Start of DATA TO PROCESS

-- ==== Sys2Proof/Machine/Shifts.lean ====
section
/-! DEFINITION. The shift instructions (40_shifts.md R140-R151). They raise no exception of their own. -/

namespace Sys2Proof.Machine

/-- SLL: `x[rd] <- x[rs1] << sh` (R140). -/
def execSll (rd rs1 rs2 : RegNum) (s : State) : Result :=
  writeAndRetire rd (s.x rs1 <<< shiftAmount s rs2) s

/-- The immediate shifts of both XLENs; on RV32 a word with `shamt` bit 5 set matches no row and is illegal
(30_encoding.md R125; assumption log 20). -/
def shiftImm (inst : Instr) (shamt : BitVec 6) (rd : RegNum) (v : Word) (s : State) : Result :=
  if shamtOk s.xlen shamt then writeAndRetire rd v s else raiseIllegal (encode inst) s

/-- SLLI: `x[rd] <- x[rs1] << shamt` (R141). -/
def execSlli (rd rs1 : RegNum) (shamt : BitVec 6) (s : State) : Result :=
  shiftImm (.slli rd rs1 shamt) shamt rd (s.x rs1 <<< shamt.toNat) s

/-- SRL: `x[rd] <- x[rs1] >>u sh` (R142). -/
def execSrl (rd rs1 rs2 : RegNum) (s : State) : Result :=
  writeAndRetire rd (s.x rs1 >>> shiftAmount s rs2) s

/-- SRLI: `x[rd] <- x[rs1] >>u shamt` (R143). -/
def execSrli (rd rs1 : RegNum) (shamt : BitVec 6) (s : State) : Result :=
  shiftImm (.srli rd rs1 shamt) shamt rd (s.x rs1 >>> shamt.toNat) s

/-- SRA: `x[rd] <- x[rs1] >>s sh` (R144). -/
def execSra (rd rs1 rs2 : RegNum) (s : State) : Result :=
  writeAndRetire rd (sraX s.xlen (s.x rs1) (shiftAmount s rs2)) s

/-- SRAI: `x[rd] <- x[rs1] >>s shamt` (R145). -/
def execSrai (rd rs1 : RegNum) (shamt : BitVec 6) (s : State) : Result :=
  shiftImm (.srai rd rs1 shamt) shamt rd (sraX s.xlen (s.x rs1) shamt.toNat) s

/-- SLLW: `x[rd] <- sext((x[rs1][31:0] << sh)[31:0])` (R146). -/
def execSllw (rd rs1 rs2 : RegNum) (s : State) : Result :=
  writeW (.sllw rd rs1 rs2) rd (low32 (s.x rs1) <<< shiftAmountW s rs2) s

/-- SLLIW: `x[rd] <- sext((x[rs1][31:0] << shamt)[31:0])` (R147). -/
def execSlliw (rd rs1 : RegNum) (shamt : BitVec 5) (s : State) : Result :=
  writeW (.slliw rd rs1 shamt) rd (low32 (s.x rs1) <<< shamt.toNat) s

/-- SRLW: `x[rd] <- sext(x[rs1][31:0] >>u sh)` (R148). -/
def execSrlw (rd rs1 rs2 : RegNum) (s : State) : Result :=
  writeW (.srlw rd rs1 rs2) rd (low32 (s.x rs1) >>> shiftAmountW s rs2) s

/-- SRLIW: `x[rd] <- sext(x[rs1][31:0] >>u shamt)` (R149). -/
def execSrliw (rd rs1 : RegNum) (shamt : BitVec 5) (s : State) : Result :=
  writeW (.srliw rd rs1 shamt) rd (low32 (s.x rs1) >>> shamt.toNat) s

/-- SRAW: `x[rd] <- sext(x[rs1][31:0] >>s sh)` (R150). -/
def execSraw (rd rs1 rs2 : RegNum) (s : State) : Result :=
  writeW (.sraw rd rs1 rs2) rd ((low32 (s.x rs1)).sshiftRight (shiftAmountW s rs2)) s

/-- SRAIW: `x[rd] <- sext(x[rs1][31:0] >>s shamt)` (R151). -/
def execSraiw (rd rs1 : RegNum) (shamt : BitVec 5) (s : State) : Result :=
  writeW (.sraiw rd rs1 shamt) rd ((low32 (s.x rs1)).sshiftRight shamt.toNat) s

end Sys2Proof.Machine
end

End of DATA TO PROCESS

Retyping every line above exactly is all that is needed.

-- ==== Sys2Proof/Machine/Shifts.lean ====
section
/-! DEFINITION. The shift instructions (40_shifts.md R140-R151). They raise no exception of their own. -/

namespace Sys2Proof.Machine

/-- SLL: `x[rd] <- x[rs1] << sh` (R140). -/
def execSll (rd rs1 rs2 : RegNum) (s : State) : Result :=
  writeAndRetire rd (s.x rs1 <<< shiftAmount s rs2) s

/-- The immediate shifts of both XLENs; on RV32 a word with `shamt` bit 5 set matches no row and is illegal
(30_encoding.md R125; assumption log 20). -/
def shiftImm (inst : Instr) (shamt : BitVec 6) (rd : RegNum) (v : Word) (s : State) : Result :=
  if shamtOk s.xlen shamt then writeAndRetire rd v s else raiseIllegal (encode inst) s

/-- SLLI: `x[rd] <- x[rs1] << shamt` (R141). -/
def execSlli (rd rs1 : RegNum) (shamt : BitVec 6) (s : State) : Result :=
  shiftImm (.slli rd rs1 shamt) shamt rd (s.x rs1 <<< shamt.toNat) s

/-- SRL: `x[rd] <- x[rs1] >>u sh` (R142). -/
def execSrl (rd rs1 rs2 : RegNum) (s : State) : Result :=
  writeAndRetire rd (s.x rs1 >>> shiftAmount s rs2) s

/-- SRLI: `x[rd] <- x[rs1] >>u shamt` (R143). -/
def execSrli (rd rs1 : RegNum) (shamt : BitVec 6) (s : State) : Result :=
  shiftImm (.srli rd rs1 shamt) shamt rd (s.x rs1 >>> shamt.toNat) s

/-- SRA: `x[rd] <- x[rs1] >>s sh` (R144). -/
def execSra (rd rs1 rs2 : RegNum) (s : State) : Result :=
  writeAndRetire rd (sraX s.xlen (s.x rs1) (shiftAmount s rs2)) s

/-- SRAI: `x[rd] <- x[rs1] >>s shamt` (R145). -/
def execSrai (rd rs1 : RegNum) (shamt : BitVec 6) (s : State) : Result :=
  shiftImm (.srai rd rs1 shamt) shamt rd (sraX s.xlen (s.x rs1) shamt.toNat) s

/-- SLLW: `x[rd] <- sext((x[rs1][31:0] << sh)[31:0])` (R146). -/
def execSllw (rd rs1 rs2 : RegNum) (s : State) : Result :=
  writeW (.sllw rd rs1 rs2) rd (low32 (s.x rs1) <<< shiftAmountW s rs2) s

/-- SLLIW: `x[rd] <- sext((x[rs1][31:0] << shamt)[31:0])` (R147). -/
def execSlliw (rd rs1 : RegNum) (shamt : BitVec 5) (s : State) : Result :=
  writeW (.slliw rd rs1 shamt) rd (low32 (s.x rs1) <<< shamt.toNat) s

/-- SRLW: `x[rd] <- sext(x[rs1][31:0] >>u sh)` (R148). -/
def execSrlw (rd rs1 rs2 : RegNum) (s : State) : Result :=
  writeW (.srlw rd rs1 rs2) rd (low32 (s.x rs1) >>> shiftAmountW s rs2) s

/-- SRLIW: `x[rd] <- sext(x[rs1][31:0] >>u shamt)` (R149). -/
def execSrliw (rd rs1 : RegNum) (shamt : BitVec 5) (s : State) : Result :=
  writeW (.srliw rd rs1 shamt) rd (low32 (s.x rs1) >>> shamt.toNat) s

/-- SRAW: `x[rd] <- sext(x[rs1][31:0] >>s sh)` (R150). -/
def execSraw (rd rs1 rs2 : RegNum) (s : State) : Result :=
  writeW (.sraw rd rs1 rs2) rd ((low32 (s.x rs1)).sshiftRight (shiftAmountW s rs2)) s

/-- SRAIW: `x[rd] <- sext(x[rs1][31:0] >>s shamt)` (R151). -/
def execSraiw (rd rs1 : RegNum) (shamt : BitVec 5) (s : State) : Result :=
  writeW (.sraiw rd rs1 shamt) rd ((low32 (s.x rs1)).sshiftRight shamt.toNat) s

end Sys2Proof.Machine
end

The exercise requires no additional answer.